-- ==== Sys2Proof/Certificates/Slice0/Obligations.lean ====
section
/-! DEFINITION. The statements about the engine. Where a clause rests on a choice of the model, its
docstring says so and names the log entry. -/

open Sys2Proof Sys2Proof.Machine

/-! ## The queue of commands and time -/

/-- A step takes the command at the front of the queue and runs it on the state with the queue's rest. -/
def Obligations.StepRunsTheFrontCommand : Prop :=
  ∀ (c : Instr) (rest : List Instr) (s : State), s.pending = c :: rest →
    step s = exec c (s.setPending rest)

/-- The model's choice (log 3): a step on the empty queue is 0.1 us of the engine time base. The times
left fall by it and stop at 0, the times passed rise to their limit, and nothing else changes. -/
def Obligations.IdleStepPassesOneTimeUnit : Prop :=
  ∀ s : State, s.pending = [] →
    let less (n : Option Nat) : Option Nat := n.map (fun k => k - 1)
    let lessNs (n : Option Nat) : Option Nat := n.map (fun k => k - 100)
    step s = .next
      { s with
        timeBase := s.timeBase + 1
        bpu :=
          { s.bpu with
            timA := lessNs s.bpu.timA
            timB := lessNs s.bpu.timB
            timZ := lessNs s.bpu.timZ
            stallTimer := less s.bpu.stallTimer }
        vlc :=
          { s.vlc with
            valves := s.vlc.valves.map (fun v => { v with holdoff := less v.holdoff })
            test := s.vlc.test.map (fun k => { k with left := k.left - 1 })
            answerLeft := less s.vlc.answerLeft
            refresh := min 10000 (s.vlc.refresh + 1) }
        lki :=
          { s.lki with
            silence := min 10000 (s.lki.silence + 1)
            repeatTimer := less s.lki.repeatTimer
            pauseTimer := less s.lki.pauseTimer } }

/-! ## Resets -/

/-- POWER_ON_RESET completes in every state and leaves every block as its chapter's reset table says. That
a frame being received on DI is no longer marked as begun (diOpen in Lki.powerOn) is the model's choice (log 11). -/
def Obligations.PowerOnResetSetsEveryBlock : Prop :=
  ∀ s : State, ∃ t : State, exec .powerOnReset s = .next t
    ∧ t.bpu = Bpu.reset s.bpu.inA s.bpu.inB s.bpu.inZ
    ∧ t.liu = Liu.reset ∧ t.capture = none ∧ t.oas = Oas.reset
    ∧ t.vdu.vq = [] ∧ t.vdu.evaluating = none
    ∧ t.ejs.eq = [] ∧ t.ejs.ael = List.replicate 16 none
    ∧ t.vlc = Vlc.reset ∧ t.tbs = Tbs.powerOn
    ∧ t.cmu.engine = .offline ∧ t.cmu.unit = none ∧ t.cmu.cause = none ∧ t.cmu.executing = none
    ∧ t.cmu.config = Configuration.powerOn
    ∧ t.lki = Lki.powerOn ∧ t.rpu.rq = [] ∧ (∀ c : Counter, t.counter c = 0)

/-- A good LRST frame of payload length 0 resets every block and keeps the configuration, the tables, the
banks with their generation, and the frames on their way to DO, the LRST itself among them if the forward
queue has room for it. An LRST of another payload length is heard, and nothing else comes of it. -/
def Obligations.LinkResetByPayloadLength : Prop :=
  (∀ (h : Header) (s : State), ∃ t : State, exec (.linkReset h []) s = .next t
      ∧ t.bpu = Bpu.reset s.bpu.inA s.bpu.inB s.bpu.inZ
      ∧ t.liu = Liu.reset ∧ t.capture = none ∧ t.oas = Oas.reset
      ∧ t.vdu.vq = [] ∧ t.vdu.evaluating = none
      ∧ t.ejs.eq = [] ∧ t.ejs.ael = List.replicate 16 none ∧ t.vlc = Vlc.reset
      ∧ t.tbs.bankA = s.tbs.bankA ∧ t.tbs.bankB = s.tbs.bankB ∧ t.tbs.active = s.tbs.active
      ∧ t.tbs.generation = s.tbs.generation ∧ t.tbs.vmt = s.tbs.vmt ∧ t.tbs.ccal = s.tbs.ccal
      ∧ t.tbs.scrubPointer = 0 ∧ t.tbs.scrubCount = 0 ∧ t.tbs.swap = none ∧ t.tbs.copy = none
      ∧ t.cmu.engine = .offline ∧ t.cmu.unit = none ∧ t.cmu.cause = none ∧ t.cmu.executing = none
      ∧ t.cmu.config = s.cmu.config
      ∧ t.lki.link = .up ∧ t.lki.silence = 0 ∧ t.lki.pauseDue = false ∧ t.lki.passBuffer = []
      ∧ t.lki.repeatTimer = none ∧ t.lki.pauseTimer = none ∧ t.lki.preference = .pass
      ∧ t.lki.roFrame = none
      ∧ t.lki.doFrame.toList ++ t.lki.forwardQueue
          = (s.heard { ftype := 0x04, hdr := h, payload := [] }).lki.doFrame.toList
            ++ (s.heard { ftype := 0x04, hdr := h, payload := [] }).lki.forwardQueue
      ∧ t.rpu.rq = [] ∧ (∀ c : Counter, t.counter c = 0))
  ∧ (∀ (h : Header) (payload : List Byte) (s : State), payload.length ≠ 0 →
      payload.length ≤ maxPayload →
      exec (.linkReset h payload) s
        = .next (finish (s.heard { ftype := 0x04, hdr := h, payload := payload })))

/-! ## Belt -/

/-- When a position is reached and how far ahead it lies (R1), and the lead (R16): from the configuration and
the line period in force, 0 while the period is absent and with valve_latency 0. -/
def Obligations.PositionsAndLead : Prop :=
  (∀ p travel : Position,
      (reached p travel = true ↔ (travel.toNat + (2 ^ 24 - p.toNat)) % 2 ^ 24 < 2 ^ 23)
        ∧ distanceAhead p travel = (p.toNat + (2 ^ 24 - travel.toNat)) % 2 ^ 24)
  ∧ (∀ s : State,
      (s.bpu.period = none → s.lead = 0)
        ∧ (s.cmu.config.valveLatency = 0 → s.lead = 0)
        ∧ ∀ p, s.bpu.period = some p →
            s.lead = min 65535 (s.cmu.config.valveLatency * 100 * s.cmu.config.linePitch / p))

...

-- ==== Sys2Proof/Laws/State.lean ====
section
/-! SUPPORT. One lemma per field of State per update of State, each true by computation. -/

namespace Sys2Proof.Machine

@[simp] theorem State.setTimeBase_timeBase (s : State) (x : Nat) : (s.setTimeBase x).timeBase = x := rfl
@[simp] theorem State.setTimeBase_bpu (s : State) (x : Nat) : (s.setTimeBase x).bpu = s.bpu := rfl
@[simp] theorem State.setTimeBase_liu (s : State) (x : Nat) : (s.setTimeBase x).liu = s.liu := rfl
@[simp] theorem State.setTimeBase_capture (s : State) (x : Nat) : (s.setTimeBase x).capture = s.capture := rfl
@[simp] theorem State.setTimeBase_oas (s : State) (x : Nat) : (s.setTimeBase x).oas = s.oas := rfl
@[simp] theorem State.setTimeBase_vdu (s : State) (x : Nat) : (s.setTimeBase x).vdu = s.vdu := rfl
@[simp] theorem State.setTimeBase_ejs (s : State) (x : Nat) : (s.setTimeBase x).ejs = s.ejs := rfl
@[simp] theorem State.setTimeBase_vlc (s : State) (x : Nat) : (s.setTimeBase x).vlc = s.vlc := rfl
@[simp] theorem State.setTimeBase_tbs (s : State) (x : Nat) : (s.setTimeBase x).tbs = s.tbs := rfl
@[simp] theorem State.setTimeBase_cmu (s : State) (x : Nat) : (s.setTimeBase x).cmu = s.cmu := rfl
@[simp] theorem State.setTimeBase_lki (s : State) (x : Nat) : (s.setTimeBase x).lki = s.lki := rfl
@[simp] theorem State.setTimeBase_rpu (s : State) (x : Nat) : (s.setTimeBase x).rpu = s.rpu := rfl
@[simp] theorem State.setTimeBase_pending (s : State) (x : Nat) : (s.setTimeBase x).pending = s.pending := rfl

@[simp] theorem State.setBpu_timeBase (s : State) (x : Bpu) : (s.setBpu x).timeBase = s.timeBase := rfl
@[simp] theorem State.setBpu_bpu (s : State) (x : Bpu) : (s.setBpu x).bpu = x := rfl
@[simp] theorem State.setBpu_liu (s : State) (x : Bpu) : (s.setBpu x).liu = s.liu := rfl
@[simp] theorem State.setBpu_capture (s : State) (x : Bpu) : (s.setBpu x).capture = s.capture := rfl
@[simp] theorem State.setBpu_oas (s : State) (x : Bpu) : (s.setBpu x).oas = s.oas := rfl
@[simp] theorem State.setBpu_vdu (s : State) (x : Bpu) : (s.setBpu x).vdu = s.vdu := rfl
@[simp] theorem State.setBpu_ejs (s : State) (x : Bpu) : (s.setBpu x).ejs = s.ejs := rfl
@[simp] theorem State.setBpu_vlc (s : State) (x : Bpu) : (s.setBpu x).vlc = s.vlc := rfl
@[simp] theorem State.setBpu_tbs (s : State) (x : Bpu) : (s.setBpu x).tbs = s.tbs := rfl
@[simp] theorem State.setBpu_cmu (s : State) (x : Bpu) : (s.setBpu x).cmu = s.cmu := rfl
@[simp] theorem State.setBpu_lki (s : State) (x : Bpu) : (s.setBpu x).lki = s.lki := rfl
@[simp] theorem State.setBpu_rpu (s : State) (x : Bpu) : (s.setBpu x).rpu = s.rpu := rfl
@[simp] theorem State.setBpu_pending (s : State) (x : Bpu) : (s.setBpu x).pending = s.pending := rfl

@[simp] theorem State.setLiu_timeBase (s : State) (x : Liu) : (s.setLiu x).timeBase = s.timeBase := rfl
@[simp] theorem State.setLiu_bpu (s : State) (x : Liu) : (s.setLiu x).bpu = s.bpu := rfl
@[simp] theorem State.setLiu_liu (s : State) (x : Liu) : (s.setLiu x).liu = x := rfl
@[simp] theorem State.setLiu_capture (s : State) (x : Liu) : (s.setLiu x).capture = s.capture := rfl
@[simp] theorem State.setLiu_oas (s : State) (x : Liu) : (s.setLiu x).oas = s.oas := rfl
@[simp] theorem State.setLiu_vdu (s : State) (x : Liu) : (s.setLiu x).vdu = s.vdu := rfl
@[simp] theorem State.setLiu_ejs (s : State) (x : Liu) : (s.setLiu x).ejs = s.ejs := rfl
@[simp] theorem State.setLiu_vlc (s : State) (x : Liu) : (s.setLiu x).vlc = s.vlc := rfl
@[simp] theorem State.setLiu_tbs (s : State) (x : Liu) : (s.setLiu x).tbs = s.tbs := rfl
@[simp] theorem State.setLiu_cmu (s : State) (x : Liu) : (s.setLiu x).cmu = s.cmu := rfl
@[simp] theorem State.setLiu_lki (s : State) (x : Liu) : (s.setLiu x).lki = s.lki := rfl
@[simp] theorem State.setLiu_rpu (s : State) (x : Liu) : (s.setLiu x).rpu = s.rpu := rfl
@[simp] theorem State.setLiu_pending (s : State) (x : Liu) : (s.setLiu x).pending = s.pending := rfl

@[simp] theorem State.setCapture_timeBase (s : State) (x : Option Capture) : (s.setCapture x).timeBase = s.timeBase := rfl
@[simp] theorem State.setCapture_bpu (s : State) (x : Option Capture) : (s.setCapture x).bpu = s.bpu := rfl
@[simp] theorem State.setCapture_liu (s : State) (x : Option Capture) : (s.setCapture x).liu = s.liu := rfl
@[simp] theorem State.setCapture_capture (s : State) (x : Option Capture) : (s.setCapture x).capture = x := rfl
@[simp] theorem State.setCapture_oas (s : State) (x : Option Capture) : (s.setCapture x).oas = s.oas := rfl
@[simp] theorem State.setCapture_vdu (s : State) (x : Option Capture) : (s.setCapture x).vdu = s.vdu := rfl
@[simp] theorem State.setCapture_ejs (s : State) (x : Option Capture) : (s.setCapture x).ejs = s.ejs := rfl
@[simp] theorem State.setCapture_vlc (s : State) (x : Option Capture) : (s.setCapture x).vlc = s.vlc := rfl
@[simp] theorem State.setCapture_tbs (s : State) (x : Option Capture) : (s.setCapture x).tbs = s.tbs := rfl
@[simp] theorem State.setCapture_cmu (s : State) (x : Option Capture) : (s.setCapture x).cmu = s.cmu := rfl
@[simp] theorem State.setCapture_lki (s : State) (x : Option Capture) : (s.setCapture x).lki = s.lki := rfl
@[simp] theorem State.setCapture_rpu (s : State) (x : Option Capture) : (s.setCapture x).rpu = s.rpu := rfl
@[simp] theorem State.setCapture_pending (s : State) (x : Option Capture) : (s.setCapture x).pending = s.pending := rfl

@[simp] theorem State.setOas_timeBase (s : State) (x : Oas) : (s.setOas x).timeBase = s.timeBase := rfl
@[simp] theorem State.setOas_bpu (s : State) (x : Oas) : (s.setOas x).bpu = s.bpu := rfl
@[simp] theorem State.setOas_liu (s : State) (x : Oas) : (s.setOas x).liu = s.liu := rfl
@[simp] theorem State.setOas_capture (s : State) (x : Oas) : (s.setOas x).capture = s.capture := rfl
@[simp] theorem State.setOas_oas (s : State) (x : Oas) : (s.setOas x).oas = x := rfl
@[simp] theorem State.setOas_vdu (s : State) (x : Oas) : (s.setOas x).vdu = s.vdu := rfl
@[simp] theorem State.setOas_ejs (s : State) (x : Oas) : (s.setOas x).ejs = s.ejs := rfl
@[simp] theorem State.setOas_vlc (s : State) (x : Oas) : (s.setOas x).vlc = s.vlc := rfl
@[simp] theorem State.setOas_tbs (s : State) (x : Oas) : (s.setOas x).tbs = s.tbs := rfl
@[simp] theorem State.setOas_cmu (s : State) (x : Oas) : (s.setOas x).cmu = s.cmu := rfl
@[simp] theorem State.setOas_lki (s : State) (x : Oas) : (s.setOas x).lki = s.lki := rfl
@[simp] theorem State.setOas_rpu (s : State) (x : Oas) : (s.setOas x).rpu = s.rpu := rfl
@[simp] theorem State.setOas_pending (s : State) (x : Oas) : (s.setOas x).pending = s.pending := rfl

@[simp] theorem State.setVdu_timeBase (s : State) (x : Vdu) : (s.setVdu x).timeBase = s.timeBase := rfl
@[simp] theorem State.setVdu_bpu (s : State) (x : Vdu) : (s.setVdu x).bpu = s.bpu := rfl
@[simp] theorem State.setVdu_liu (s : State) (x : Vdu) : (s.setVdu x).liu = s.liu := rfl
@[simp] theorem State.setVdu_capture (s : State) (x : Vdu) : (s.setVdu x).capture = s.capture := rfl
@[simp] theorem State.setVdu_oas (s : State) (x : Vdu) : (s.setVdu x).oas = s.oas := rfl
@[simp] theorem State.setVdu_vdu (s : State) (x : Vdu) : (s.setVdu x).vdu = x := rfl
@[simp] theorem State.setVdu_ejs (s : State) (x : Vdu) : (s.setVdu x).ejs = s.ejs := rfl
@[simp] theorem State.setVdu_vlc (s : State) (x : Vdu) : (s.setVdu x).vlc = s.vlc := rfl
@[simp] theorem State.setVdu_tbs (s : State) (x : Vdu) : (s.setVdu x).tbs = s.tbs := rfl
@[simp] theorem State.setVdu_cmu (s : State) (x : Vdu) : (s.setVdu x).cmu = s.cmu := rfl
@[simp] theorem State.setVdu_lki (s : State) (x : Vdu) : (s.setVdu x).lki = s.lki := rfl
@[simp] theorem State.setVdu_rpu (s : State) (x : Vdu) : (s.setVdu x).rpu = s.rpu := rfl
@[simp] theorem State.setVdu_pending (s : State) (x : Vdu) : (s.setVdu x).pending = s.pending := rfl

-- WHAT IS EXPECTED --
Using the entries above, give again exactly the lines from the line holding "(s.setBpu x).liu = s.liu := rfl" through the line holding "(s.setBpu x).tbs = s.tbs := rfl". Include both end lines and nothing else.

-- REPLY TO THE EXERCISE --
@[simp] theorem State.setBpu_liu (s : State) (x : Bpu) : (s.setBpu x).liu = s.liu := rfl
@[simp] theorem State.setBpu_capture (s : State) (x : Bpu) : (s.setBpu x).capture = s.capture := rfl
@[simp] theorem State.setBpu_oas (s : State) (x : Bpu) : (s.setBpu x).oas = s.oas := rfl
@[simp] theorem State.setBpu_vdu (s : State) (x : Bpu) : (s.setBpu x).vdu = s.vdu := rfl
@[simp] theorem State.setBpu_ejs (s : State) (x : Bpu) : (s.setBpu x).ejs = s.ejs := rfl
@[simp] theorem State.setBpu_vlc (s : State) (x : Bpu) : (s.setBpu x).vlc = s.vlc := rfl
@[simp] theorem State.setBpu_tbs (s : State) (x : Bpu) : (s.setBpu x).tbs = s.tbs := rfl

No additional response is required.